-- Data provided --
/-- A mask that does not look where an operand lies sees the word without it. -/
theorem or_putAt_and_mask {n k lo : Nat} (w m : BitVec n) (v : BitVec k) (h : fieldAt m lo k = 0#k) :
    (w ||| putAt n v lo) &&& m = w &&& m := by
  ext i hi
  have hm : (fieldAt m lo k).getLsbD (i - lo) = false := by simp [h]
  have hv := v.getLsbD_of_ge (i - lo)
  simp only [getLsbD_fieldAt] at hm
  simp only [← BitVec.getLsbD_eq_getElem, BitVec.getLsbD_and, BitVec.getLsbD_or, getLsbD_putAt]
  by_cases hlo : lo ≤ i
  · rw [show lo + (i - lo) = i by omega] at hm
    grind
  · simp [hlo]

/-- An operand that the encoding splits is the two pieces joined. -/
theorem fieldAt_append {a b : Nat} (v : BitVec (a + b)) : fieldAt v b a ++ fieldAt v 0 b = v := by
  ext i hi
  simp only [← BitVec.getLsbD_eq_getElem, BitVec.getLsbD_append, getLsbD_fieldAt]
  grind

/-- The offset of a branch (R66). -/
theorem fieldAt_append_branch (v : BitVec 12) : fieldAt v 5 7 ++ fieldAt v 0 5 = v := fieldAt_append (a := 7) (b := 5) v
/-- The offset of a load or store (R67). -/
theorem fieldAt_append_access (v : BitVec 7) : fieldAt v 2 5 ++ fieldAt v 0 2 = v := fieldAt_append (a := 5) (b := 2) v
/-- The ignored bits of YIELD. -/
theorem fieldAt_append_yield (v : BitVec 21) : fieldAt v 16 5 ++ fieldAt v 0 16 = v := fieldAt_append (a := 5) (b := 16) v
/-- The ignored bits of the directional fences. -/
theorem fieldAt_append_fence (v : BitVec 22) : fieldAt v 16 6 ++ fieldAt v 0 16 = v := fieldAt_append (a := 6) (b := 16) v
/-- The stream set of SBAR. -/
theorem fieldAt_append_sbar (v : BitVec 8) : fieldAt v 5 3 ++ fieldAt v 0 5 = v := fieldAt_append (a := 3) (b := 5) v

/-! ## The rows of the tables -/

/-- The rows that a word is looked up in. -/
def wordRows (w : Word) : List (DecRow 32) := rowsOf (fieldAt w 0 7).toNat

/-- The rows that a compact form is looked up in. -/
def halfRows (_ : Half) : List (DecRow 16) := rowsCompact

/-- No word holds two rows: they ask for different bits somewhere that both masks look. -/
abbrev Apart {n : Nat} (r q : DecRow n) : Prop := (r.bits ^^^ q.bits) &&& (r.mask &&& q.mask) ≠ 0

theorem rowsOf_apart : ∀ low < 128, (rowsOf low).Pairwise Apart := by decide +kernel

theorem rowsCompact_apart : rowsCompact.Pairwise Apart := by decide

/-- Every row of a list of 32-bit words fixes bits [6:0], at the odd value that the list is for (R61, R62). -/
theorem rowsOf_low : ∀ low < 128, ∀ r ∈ rowsOf low, fieldAt r.mask 0 7 = BitVec.allOnes 7 ∧ low % 2 = 1 := by decide +kernel

/-- Every row of the compact forms fixes bit 0, at 0 (R57). -/
theorem rowsCompact_low : ∀ r ∈ rowsCompact, fieldAt r.mask 0 1 = BitVec.allOnes 1 ∧ fieldAt r.bits 0 1 = 0 := by decide

/-- Of rows that are apart, the one that holds a word is the one picked. -/
theorem pickRow_of_mem {n : Nat} {w : BitVec n} {r : DecRow n} {rows : List (DecRow n)} (hrows : rows.Pairwise Apart)
    (hr : r ∈ rows) (hw : w &&& r.mask = r.bits) : pickRow w rows = some (r.read w) := by
  induction rows with
  | nil => cases hr
  | cons q rows ih =>
    obtain ⟨hq, hrest⟩ := List.pairwise_cons.mp hrows
    obtain rfl | hr := List.mem_cons.mp hr
    · simp [pickRow, hw]
    · have hne : w &&& q.mask ≠ q.bits := by
        intro he
        refine hq r hr ?_
        rw [← he, ← hw]
        ext i hi
        simp
        grind
      rw [pickRow, if_neg hne, ih hrest hr]

/-- A field that the mask looks at whole is the row's. -/
theorem fieldAt_of_mask {n lo k : Nat} {w m b : BitVec n} (hw : w &&& m = b) (hm : fieldAt m lo k = BitVec.allOnes k) :
    fieldAt w lo k = fieldAt b lo k := by
  rw [← hw, fieldAt_and, hm, BitVec.and_allOnes]

/-- A row of the tables and a word with the bits it fixes. -/
structure Held {n : Nat} (rows : BitVec n → List (DecRow n)) (r : DecRow n) (w : BitVec n) : Prop where
  mem : r ∈ rows r.bits
  fixed : w &&& r.mask = r.bits

/-- The fixed bits of a row alone. -/
theorem Held.bits {n : Nat} {rows : BitVec n → List (DecRow n)} {r : DecRow n} {b : BitVec n}
    (hr : (rows b).find? (fun r => r.bits == b) = some r) (hb : b &&& r.mask = b) : Held rows r b := by
  have hbits : r.bits = b := by simpa using List.find?_some hr
  exact ⟨hbits ▸ List.mem_of_find?_eq_some hr, hbits ▸ hb⟩

/-- An operand more, off the row's mask. -/
theorem Held.field {n k lo : Nat} {rows : BitVec n → List (DecRow n)} {r : DecRow n} {w : BitVec n} {v : BitVec k}
    (h : Held rows r w) (hm : fieldAt r.mask lo k = 0#k) : Held rows r (w ||| putAt n v lo) :=
  ⟨h.mem, (or_putAt_and_mask w r.mask v hm).trans h.fixed⟩

/-! ## Encodings and their rows -/

/-- A row holds the code and reads the instruction from it. -/
inductive Reads (i : Instr) : Code → Prop
  | word {r : DecRow 32} {w : Word} (held : Held wordRows r w) (read : r.read w = i) : Reads i (.word w)
  | half {r : DecRow 16} {w : Half} (held : Held halfRows r w) (read : r.read w = i) : Reads i (.half w)
  | event : Reads i .event

/-- The encoder and the tables agree, row by row: the encoding of an instruction begins with the bits its row fixes, each
operand lies off the row's mask, and the row reads it where it lies. -/
theorem reads_encode (i : Instr) : Reads i (encode i) := by
  cases i with
  | stallRelease | loadDataReturn | storePerformed | peerCompletion | vectorComplete | vtypeChangePoint |
    flushiInvalidate | xlinvWrite | xlinvComplete | srseedWrite | iendWrite | hartEnd | prioWrite | wceilWrite |
    mceilWrite | semwinWrite | keyGenerate | keyErase | sharedKeyGenerate | einjArm | cregWrite | mmioRegisterWrite |
    asyncTrapTake | umpireAnswer | umpireRemoteMessage | umpireShareRefill | waitSatisfied | waitTimeout |
    withdrawalAnswer | pageResponse | atsInvalidate | tceCommandStart | tceCommandFinish | kickTailWrite |
    launchRecordRead | launchReady | launchDeperr | launchPacket | preemptRequest | cooperativeSave | forcedSave |
    itemRebind | itemRetire | launchCompletionWrite | ctxnew | ctxend | qset | qstop | semwin | cancel | halt | resume |
    attest | evring | linkrate | pkgcfg | ceil | quota | snapread | mailboxBadop | mailboxComplete | evheadWrite |
    cpcQuiesce | cpcRetain | cpcClkgate | cpcRailoff | cpcCommandDone | cpcWake | cpcWakeDone | cpcRailTimeout |
    snaptrgN | snapctlRel | packageReset | groupReset | watchdogExpiry | thermalTrip | linkFailure | hwErrorDetected |
    snapoutNPulseEnd =>
    exact .event
  | _ =>
    constructor
    -- the row that holds the code, found by the fixed bits, and each operand off its mask
    · repeat' apply Held.field
      · apply Held.bits <;> rfl
      all_goals rfl
    -- each operand at the place where the row reads it
    · simp only [fieldAt_or_putAt_same, fieldAt_or_putAt_below, fieldAt_or_putAt_above, fieldAt_ofNat, Nat.reducePow,
        Nat.reduceMod, Nat.reduceShiftRight, Nat.reduceAdd, Nat.reduceLeDiff, Nat.le_refl, BitVec.reduceOfNat,
        fieldAt_append_branch, fieldAt_append_access, fieldAt_append_yield, fieldAt_append_fence, fieldAt_append_sbar]

/-! ## From a held row to the decoder -/

theorem toNat_fieldAt_zero {n k : Nat} (w : BitVec n) : (fieldAt w 0 k).toNat = w.toNat % 2 ^ k := by
  simp [fieldAt]

/-- Bits [6:0] of a word are those of the row that holds it, and odd: its length bit says 32 bits (R57, R61). -/
theorem low_of_held {r : DecRow 32} {w : Word} (h : Held wordRows r w) :
    w.toNat % 128 = (fieldAt r.bits 0 7).toNat ∧ w.toNat % 2 = 1 := by
  obtain ⟨hmask, hodd⟩ := rowsOf_low _ (fieldAt r.bits 0 7).isLt r h.mem
  have hlow : w.toNat % 2 ^ 7 = (fieldAt r.bits 0 7).toNat := by
    rw [← fieldAt_of_mask h.fixed hmask, toNat_fieldAt_zero]
  exact ⟨hlow, by omega⟩

theorem decodeWord_of_held {r : DecRow 32} {w : Word} (h : Held wordRows r w) (hwf : (r.read w).wf = true) :
    decodeWord w = .instr (r.read w) 4 := by
  have hpick := pickRow_of_mem (rowsOf_apart _ (fieldAt r.bits 0 7).isLt) h.mem h.fixed
  rw [decodeWord, (low_of_held h).1, hpick, checkRow, if_pos hwf]

theorem pickRow_of_held_half {r : DecRow 16} {w : Half} (h : Held halfRows r w) :
    pickRow w rowsCompact = some (r.read w) := pickRow_of_mem rowsCompact_apart h.mem h.fixed
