-- ==== Sys2Proof/Machine/Ops.lean ====
section
/-! DEFINITION. The named operations over the state: one setter per group of State, the commands on the output ports,
the rotary register, the fault latch (raise, entry on each side, clear) and the input presentation. Every meaning is
written over these. -/

namespace Sys2Proof.Machine

/-! ### Setters, one per group -/

def State.setSync (s : State) (x : Sync) : State := { s with sync := x }
def State.setShared (s : State) (x : Shared) : State := { s with shared := x }
def State.setUi (s : State) (x : Ui) : State := { s with ui := x }
def State.setInput (s : State) (x : InputUnit) : State := { s with input := x }
def State.setAlarm (s : State) (x : AlarmUnit) : State := { s with alarm := x }
def State.setTickCount (s : State) (x : Word32) : State := { s with tickCount := x }
def State.setTl (s : State) (x : TickLocals) : State := { s with tl := x }
def State.setUl (s : State) (x : UiLocals) : State := { s with ul := x }
def State.setLevels (s : State) (x : Levels) : State := { s with levels := x }
def State.setActuator (s : State) (x : Actuator) : State := { s with actuator := x }
def State.setDisplay (s : State) (x : Display) : State := { s with display := x }
def State.setOut (s : State) (x : List Command) : State := { s with out := x }
def State.setLandings (s : State) (x : List (List Interrupt)) : State := { s with landings := x }

/-! ### Output ports -/

/-- A command leaves the block. -/
def emit (c : Command) (s : State) : State := s.setOut (s.out ++ [c])

/-- `ACT.STOP` (R231): the train in progress is aborted. -/
def sendStop (s : State) : State := emit .actStop (s.setActuator { s.actuator with pulses := 0#8 })

/-- `ACT.DIR(d)` (R232). -/
def sendDir (d : Bool) (s : State) : State := emit (.actDir d) (s.setActuator { s.actuator with direction := d })

/-- `ACT.STEP(n)` (R233): a train of `n` pulses starts, and the actuator reports busy until the environment presents its
idle status again (notes/assumptions/6.md). -/
def sendStep (n : Byte) (s : State) : State :=
  emit (.actStep n) ((s.setActuator { s.actuator with pulses := n }).setLevels { s.levels with idle := false })

/-- `display[reg] <- val` (R236), for the registers the display has. -/
def Display.write (x : Display) (r : BitVec 3) (v : Byte) : Display :=
  if r = 0#3 then { x with pos0 := v }
  else if r = 1#3 then { x with pos1 := v }
  else if r = 2#3 then { x with pos2 := v }
  else if r = 3#3 then { x with pos3 := v }
  else if r = 4#3 then { x with led := v }
  else x

/-- `DSP.WRITE(r, v)` (R236). -/
def sendDisplay (r : BitVec 3) (v : Byte) (s : State) : State :=
  emit (.dspWrite r v) (s.setDisplay (s.display.write r v))

/-! ### The rotary register -/

/-- `ROT.SET(v)` (R217), a command the block emits (R14). -/
def rotSet (v : Word16) (s : State) : State := emit (.rotSet v) (s.setInput { s.input with rot := v })

/-- `ROT.MOVE(d)` (R218), by the environment. -/
def rotMove (d : Word16) (s : State) : State := s.setInput { s.input with rot := s.input.rot + d }

/-- The UI context's own write of the register: `ROT.SET(v)` and `last_rot <- v`, so that it is not seen as a rotary
change (R33, R167). -/
def placeKnob (v : Word16) (s : State) : State :=
  let s := rotSet v s
  s.setUi { s.ui with lastRot := v }

/-- `SEED_VALUE` (R178). -/
def seedValue (s : State) : State :=
  let i := BitVec.ofNat 15 (rowIdx s.cfg s.ui.active.units s.ui.active.value)
  let s := placeKnob (rotEncode i s.ui.active.reverse) s
  s.setUi { s.ui with pending := { s.ui.pending with value := i, reverse := s.ui.active.reverse } }

/-! ### The controller's state register -/

/-- `ui_state <- x` (R166). -/
def gotoUi (x : UiState) (s : State) : State := s.setUi { s.ui with state := x }

/-! ### The fault latch -/

/-- `raise Fault(kind)`, one blind store that aborts nothing (R252). -/
def raiseFault (k : FaultKind) (s : State) : State := s.setShared { s.shared with fault := k }

/-- Entry on the synchronizer side (R262, R139): the actuator is stopped and the cached ratio invalidated. Nothing is
saved. -/
def haltMotion (s : State) : State :=
  let s := sendStop s
  s.setSync { s.sync with cacheValid := false }

/-- Entry on the UI side (R264, R169): only the state is written. -/
def enterFault (s : State) : State := gotoUi .fault s

/-- The return (R265, R176): `fault <- None`, blind, and the controller goes to Idle. Nothing is restored. -/
def clearFault (s : State) : State := gotoUi .idle (s.setShared { s.shared with fault := .none })

/-! ### Presentation -/

/-- The environment drives the inputs (R14). -/
def present (x : Levels) (s : State) : State := s.setLevels x

end Sys2Proof.Machine
end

-- Problem --
Above are the records; copy exactly the lines from the line with "row fixes, each" through the line with "launchRecordRead | launchReady", both included.

-- Solved problem --
/-- The encoder and the tables agree, row by row: the encoding of an instruction begins with the bits its row fixes, each
operand lies off the row's mask, and the row reads it where it lies. -/
theorem reads_encode (i : Instr) : Reads i (encode i) := by
  cases i with
  | stallRelease | loadDataReturn | storePerformed | peerCompletion | vectorComplete | vtypeChangePoint |
    flushiInvalidate | xlinvWrite | xlinvComplete | srseedWrite | iendWrite | hartEnd | prioWrite | wceilWrite |
    mceilWrite | semwinWrite | keyGenerate | keyErase | sharedKeyGenerate | einjArm | cregWrite | mmioRegisterWrite |
    asyncTrapTake | umpireAnswer | umpireRemoteMessage | umpireShareRefill | waitSatisfied | waitTimeout |
    withdrawalAnswer | pageResponse | atsInvalidate | tceCommandStart | tceCommandFinish | kickTailWrite |
    launchRecordRead | launchReady | launchDeperr | launchPacket | preemptRequest | cooperativeSave | forcedSave |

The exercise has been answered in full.